WORK TO COMPLETE → Within the records below, reproduce without change the lines from the line that has "class 0x7. -/" through the line that has "BitVec.ofNat 64 ((r.fields.map", and only those.

(Collected data)
§

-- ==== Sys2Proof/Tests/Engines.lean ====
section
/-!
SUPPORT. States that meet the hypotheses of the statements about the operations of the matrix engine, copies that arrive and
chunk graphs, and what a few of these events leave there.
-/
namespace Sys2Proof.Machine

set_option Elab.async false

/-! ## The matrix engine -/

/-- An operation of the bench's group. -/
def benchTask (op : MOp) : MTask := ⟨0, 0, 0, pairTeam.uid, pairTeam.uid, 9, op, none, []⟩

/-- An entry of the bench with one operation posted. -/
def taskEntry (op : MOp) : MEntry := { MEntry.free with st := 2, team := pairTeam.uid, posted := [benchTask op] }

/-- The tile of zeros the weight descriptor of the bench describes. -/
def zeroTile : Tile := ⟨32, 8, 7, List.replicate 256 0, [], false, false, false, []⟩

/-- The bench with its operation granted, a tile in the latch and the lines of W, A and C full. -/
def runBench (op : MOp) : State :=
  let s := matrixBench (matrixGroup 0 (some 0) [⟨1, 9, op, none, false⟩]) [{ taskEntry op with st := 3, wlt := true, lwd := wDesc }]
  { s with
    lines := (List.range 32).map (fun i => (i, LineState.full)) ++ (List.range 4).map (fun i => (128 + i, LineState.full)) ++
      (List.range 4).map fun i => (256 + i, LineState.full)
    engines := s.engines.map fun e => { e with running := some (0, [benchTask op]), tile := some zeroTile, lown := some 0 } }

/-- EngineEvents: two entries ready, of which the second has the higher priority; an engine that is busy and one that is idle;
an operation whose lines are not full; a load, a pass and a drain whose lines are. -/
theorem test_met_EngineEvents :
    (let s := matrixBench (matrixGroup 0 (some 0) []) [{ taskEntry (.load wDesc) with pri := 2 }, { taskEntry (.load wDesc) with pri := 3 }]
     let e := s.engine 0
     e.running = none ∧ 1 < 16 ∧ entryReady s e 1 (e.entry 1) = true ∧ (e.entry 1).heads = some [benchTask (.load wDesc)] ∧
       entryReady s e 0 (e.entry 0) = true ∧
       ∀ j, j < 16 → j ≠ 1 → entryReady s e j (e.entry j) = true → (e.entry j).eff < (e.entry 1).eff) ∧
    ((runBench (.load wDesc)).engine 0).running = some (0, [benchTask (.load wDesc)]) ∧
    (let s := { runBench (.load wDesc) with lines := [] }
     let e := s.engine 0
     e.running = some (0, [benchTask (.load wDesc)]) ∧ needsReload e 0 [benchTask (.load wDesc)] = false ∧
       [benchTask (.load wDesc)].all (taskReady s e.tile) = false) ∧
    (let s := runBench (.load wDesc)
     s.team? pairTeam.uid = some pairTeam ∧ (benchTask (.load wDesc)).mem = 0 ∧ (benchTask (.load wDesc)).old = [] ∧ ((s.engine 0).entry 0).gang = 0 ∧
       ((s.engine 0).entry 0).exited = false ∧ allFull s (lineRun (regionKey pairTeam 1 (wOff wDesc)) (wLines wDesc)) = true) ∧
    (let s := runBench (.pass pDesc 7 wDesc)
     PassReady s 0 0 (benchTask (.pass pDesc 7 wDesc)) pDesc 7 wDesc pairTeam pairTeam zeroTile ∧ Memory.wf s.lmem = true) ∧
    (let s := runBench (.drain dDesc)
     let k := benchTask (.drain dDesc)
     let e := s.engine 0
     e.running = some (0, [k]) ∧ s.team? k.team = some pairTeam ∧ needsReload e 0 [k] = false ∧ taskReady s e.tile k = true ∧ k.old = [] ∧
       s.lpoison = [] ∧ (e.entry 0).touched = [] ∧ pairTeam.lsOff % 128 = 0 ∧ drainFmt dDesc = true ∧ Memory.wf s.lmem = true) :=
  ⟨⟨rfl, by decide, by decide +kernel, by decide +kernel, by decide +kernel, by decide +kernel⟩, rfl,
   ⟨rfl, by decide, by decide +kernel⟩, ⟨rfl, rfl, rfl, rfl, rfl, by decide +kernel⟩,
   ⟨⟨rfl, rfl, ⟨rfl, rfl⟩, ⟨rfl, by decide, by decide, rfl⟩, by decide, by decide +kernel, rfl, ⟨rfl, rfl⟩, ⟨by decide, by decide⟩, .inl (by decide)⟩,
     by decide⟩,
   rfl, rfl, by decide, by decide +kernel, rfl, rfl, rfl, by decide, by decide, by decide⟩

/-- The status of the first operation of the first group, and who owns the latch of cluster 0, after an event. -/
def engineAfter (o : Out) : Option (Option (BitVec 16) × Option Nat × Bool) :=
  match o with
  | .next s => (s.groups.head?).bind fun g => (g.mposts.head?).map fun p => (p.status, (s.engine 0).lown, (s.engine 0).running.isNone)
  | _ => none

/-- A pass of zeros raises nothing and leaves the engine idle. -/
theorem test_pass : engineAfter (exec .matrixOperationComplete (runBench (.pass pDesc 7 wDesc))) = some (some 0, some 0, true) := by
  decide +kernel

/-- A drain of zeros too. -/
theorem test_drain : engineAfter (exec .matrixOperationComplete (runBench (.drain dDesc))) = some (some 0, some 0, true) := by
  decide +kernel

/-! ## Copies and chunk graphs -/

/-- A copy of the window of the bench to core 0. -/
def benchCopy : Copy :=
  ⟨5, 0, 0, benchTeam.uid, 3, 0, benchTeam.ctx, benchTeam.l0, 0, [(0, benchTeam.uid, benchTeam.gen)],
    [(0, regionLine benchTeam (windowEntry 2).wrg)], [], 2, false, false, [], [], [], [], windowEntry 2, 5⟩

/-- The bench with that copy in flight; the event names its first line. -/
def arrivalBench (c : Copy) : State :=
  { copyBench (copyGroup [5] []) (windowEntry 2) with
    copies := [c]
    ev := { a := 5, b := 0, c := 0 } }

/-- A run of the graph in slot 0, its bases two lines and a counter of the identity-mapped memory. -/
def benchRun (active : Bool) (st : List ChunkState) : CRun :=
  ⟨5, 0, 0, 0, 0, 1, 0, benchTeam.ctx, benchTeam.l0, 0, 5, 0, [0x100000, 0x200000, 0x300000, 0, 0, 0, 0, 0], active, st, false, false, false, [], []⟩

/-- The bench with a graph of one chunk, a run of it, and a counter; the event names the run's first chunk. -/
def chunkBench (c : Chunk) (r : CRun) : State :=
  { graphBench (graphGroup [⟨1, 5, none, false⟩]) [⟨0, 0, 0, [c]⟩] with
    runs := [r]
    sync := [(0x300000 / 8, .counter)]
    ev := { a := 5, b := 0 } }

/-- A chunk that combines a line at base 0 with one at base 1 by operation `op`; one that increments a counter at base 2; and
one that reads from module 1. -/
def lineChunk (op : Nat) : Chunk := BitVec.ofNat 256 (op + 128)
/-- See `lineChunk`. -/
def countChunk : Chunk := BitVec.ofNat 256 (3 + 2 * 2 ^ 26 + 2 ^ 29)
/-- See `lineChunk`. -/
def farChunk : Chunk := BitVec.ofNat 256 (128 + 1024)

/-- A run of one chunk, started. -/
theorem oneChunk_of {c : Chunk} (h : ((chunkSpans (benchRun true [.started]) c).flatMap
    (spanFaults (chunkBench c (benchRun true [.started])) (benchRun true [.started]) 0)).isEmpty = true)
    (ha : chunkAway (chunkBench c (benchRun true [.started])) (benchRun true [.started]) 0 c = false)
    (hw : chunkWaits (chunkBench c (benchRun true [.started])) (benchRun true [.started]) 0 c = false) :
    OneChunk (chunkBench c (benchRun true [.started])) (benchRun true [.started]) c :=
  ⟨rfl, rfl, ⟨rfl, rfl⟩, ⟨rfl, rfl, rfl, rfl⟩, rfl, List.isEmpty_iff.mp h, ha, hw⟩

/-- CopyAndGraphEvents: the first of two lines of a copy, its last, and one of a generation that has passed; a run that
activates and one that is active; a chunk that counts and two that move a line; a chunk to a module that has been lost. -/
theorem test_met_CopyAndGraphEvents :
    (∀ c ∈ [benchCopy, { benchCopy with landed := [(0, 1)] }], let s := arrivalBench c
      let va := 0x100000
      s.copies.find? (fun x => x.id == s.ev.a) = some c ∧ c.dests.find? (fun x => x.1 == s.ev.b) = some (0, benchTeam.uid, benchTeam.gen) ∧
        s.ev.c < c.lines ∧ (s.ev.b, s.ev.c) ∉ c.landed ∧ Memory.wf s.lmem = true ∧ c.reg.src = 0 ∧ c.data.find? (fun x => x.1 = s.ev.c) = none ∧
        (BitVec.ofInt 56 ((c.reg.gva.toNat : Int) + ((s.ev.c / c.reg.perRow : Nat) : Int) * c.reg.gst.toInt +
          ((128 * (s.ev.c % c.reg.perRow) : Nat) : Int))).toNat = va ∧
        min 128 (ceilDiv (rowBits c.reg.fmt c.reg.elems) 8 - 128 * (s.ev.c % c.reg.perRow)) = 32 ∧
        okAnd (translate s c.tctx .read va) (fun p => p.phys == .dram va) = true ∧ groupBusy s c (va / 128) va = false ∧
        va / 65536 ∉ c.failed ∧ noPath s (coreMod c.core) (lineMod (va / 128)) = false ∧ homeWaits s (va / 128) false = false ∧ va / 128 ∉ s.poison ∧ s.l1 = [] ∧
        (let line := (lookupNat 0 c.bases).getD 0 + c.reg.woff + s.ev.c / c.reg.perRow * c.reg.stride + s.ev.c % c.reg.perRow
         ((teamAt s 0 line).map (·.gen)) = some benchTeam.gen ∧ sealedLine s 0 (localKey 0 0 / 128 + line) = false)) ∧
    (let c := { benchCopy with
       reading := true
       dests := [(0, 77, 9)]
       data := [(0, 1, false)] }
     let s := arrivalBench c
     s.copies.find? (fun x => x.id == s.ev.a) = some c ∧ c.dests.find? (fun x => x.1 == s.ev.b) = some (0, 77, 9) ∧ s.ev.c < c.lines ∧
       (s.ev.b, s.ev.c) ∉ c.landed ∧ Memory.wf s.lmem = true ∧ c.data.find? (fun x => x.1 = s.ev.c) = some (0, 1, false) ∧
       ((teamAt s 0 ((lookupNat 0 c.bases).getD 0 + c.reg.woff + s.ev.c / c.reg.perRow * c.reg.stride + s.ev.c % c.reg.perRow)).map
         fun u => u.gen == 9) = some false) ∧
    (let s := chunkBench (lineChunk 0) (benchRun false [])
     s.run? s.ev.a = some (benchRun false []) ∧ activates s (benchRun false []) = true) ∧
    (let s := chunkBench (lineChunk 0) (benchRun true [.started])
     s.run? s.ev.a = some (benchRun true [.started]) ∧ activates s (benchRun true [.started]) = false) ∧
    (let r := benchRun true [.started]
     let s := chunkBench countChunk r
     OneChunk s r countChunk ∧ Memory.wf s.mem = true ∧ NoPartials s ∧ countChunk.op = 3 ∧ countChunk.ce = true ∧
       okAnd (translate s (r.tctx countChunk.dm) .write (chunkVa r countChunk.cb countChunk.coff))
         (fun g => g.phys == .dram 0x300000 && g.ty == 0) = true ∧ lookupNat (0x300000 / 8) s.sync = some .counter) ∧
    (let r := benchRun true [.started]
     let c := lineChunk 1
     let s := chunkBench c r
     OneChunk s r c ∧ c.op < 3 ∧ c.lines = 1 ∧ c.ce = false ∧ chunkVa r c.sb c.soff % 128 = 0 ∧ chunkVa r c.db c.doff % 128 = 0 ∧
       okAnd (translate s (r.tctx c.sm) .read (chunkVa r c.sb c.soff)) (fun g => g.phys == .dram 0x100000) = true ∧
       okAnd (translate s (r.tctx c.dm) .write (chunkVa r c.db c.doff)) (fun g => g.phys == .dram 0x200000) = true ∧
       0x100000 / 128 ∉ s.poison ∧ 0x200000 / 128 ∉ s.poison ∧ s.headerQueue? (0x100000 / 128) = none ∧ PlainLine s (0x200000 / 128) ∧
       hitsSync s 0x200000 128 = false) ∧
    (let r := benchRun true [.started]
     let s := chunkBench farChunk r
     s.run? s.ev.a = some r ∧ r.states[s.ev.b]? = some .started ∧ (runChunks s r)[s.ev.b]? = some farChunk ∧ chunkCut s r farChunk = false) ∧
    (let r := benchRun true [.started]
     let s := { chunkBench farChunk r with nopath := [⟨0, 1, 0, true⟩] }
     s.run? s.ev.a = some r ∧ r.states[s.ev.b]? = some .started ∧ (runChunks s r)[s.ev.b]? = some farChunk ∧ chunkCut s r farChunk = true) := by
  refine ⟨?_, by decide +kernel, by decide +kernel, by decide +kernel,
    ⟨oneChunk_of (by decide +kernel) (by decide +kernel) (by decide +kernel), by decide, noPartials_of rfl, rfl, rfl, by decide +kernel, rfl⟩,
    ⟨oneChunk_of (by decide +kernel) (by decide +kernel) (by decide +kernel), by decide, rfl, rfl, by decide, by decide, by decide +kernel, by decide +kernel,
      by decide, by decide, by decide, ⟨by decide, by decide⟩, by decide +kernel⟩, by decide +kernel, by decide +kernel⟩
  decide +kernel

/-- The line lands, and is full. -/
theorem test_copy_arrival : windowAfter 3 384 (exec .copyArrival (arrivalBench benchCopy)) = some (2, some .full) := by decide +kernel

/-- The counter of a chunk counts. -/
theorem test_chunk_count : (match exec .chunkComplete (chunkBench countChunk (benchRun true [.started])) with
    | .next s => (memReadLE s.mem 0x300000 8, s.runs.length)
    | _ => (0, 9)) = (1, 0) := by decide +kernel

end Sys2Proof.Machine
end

§

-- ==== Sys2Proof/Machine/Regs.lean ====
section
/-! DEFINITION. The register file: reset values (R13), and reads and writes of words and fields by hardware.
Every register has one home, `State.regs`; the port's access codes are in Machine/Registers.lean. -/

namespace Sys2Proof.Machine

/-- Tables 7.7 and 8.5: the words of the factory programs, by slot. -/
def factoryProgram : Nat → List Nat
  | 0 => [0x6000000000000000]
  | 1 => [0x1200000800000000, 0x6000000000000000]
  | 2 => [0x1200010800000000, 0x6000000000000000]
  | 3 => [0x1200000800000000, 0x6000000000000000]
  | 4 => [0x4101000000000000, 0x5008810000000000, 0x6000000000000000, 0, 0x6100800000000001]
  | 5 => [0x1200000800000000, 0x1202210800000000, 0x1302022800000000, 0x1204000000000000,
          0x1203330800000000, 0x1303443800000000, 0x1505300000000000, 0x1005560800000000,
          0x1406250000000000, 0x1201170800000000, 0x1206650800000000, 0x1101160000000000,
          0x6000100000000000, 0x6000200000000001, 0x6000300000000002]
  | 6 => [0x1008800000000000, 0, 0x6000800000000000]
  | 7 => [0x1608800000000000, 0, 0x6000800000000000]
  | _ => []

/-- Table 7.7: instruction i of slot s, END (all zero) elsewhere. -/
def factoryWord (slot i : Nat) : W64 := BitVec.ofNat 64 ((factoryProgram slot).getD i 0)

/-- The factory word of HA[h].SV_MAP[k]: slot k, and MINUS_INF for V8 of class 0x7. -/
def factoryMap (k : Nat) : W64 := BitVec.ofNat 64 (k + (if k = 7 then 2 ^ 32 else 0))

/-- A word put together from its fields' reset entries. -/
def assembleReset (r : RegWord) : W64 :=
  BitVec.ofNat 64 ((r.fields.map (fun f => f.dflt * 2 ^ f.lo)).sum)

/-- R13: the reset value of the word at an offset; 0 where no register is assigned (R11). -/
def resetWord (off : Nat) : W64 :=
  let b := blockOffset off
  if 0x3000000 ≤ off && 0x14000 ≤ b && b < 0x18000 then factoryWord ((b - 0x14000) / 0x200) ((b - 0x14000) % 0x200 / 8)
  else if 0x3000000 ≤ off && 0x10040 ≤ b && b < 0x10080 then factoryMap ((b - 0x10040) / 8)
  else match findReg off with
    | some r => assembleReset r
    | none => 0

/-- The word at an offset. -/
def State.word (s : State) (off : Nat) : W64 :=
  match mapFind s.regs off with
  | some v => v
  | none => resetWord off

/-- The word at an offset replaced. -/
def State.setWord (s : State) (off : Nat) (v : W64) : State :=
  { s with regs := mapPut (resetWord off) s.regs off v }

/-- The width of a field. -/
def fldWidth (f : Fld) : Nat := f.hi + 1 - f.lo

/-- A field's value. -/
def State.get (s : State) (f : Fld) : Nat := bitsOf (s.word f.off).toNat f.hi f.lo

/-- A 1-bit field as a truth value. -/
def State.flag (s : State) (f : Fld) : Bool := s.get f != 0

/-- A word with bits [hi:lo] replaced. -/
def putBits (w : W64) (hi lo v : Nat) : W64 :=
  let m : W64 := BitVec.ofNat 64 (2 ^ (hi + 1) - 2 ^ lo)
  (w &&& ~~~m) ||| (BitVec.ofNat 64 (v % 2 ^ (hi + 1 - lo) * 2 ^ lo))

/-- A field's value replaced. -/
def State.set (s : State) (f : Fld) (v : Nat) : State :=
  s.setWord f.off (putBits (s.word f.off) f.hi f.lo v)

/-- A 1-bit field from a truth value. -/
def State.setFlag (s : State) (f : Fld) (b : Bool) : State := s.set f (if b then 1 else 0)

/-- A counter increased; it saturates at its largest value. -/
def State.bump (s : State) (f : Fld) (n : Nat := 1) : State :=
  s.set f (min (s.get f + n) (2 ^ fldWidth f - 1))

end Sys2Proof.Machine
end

§

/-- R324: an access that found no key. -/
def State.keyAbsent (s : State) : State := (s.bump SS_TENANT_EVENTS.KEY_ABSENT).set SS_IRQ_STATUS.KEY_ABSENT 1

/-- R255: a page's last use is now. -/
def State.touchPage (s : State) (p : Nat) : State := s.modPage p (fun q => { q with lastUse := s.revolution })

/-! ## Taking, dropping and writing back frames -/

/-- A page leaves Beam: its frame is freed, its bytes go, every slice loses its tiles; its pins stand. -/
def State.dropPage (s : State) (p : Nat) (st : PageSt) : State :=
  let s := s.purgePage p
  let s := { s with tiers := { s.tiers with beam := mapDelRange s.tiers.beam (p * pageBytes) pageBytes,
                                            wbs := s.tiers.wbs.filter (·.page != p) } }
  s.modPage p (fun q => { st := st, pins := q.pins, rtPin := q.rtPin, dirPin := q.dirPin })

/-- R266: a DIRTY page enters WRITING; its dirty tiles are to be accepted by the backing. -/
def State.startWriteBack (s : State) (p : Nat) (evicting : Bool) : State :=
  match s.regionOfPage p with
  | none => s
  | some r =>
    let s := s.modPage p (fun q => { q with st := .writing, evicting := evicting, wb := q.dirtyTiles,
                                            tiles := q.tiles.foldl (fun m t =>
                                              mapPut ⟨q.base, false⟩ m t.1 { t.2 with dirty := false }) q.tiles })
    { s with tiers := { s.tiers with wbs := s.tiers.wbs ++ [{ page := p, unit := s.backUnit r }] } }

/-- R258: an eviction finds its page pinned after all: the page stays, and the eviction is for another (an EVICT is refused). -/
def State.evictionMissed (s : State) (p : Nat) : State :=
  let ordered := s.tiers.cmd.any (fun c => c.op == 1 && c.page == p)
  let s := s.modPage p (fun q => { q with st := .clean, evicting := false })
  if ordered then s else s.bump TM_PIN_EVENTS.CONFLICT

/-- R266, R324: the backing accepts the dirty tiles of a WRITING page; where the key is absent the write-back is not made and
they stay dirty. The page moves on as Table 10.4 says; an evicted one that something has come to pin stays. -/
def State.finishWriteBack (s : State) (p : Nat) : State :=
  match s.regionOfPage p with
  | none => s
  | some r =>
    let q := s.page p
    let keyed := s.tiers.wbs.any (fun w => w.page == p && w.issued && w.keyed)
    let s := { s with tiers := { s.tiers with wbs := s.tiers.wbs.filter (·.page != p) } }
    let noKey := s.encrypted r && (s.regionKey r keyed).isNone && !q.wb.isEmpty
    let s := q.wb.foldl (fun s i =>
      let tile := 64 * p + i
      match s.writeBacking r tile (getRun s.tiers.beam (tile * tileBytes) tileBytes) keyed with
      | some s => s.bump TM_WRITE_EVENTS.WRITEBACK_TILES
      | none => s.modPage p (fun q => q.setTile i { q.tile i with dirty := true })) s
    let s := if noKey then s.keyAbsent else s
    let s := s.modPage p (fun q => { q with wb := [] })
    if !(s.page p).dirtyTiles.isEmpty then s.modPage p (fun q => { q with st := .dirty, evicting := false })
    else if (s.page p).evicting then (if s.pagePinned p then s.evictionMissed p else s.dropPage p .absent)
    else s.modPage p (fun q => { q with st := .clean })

§

RESULT OF THIS EXERCISE →
/-- The factory word of HA[h].SV_MAP[k]: slot k, and MINUS_INF for V8 of class 0x7. -/
def factoryMap (k : Nat) : W64 := BitVec.ofNat 64 (k + (if k = 7 then 2 ^ 32 else 0))

/-- A word put together from its fields' reset entries. -/
def assembleReset (r : RegWord) : W64 :=
  BitVec.ofNat 64 ((r.fields.map (fun f => f.dflt * 2 ^ f.lo)).sum)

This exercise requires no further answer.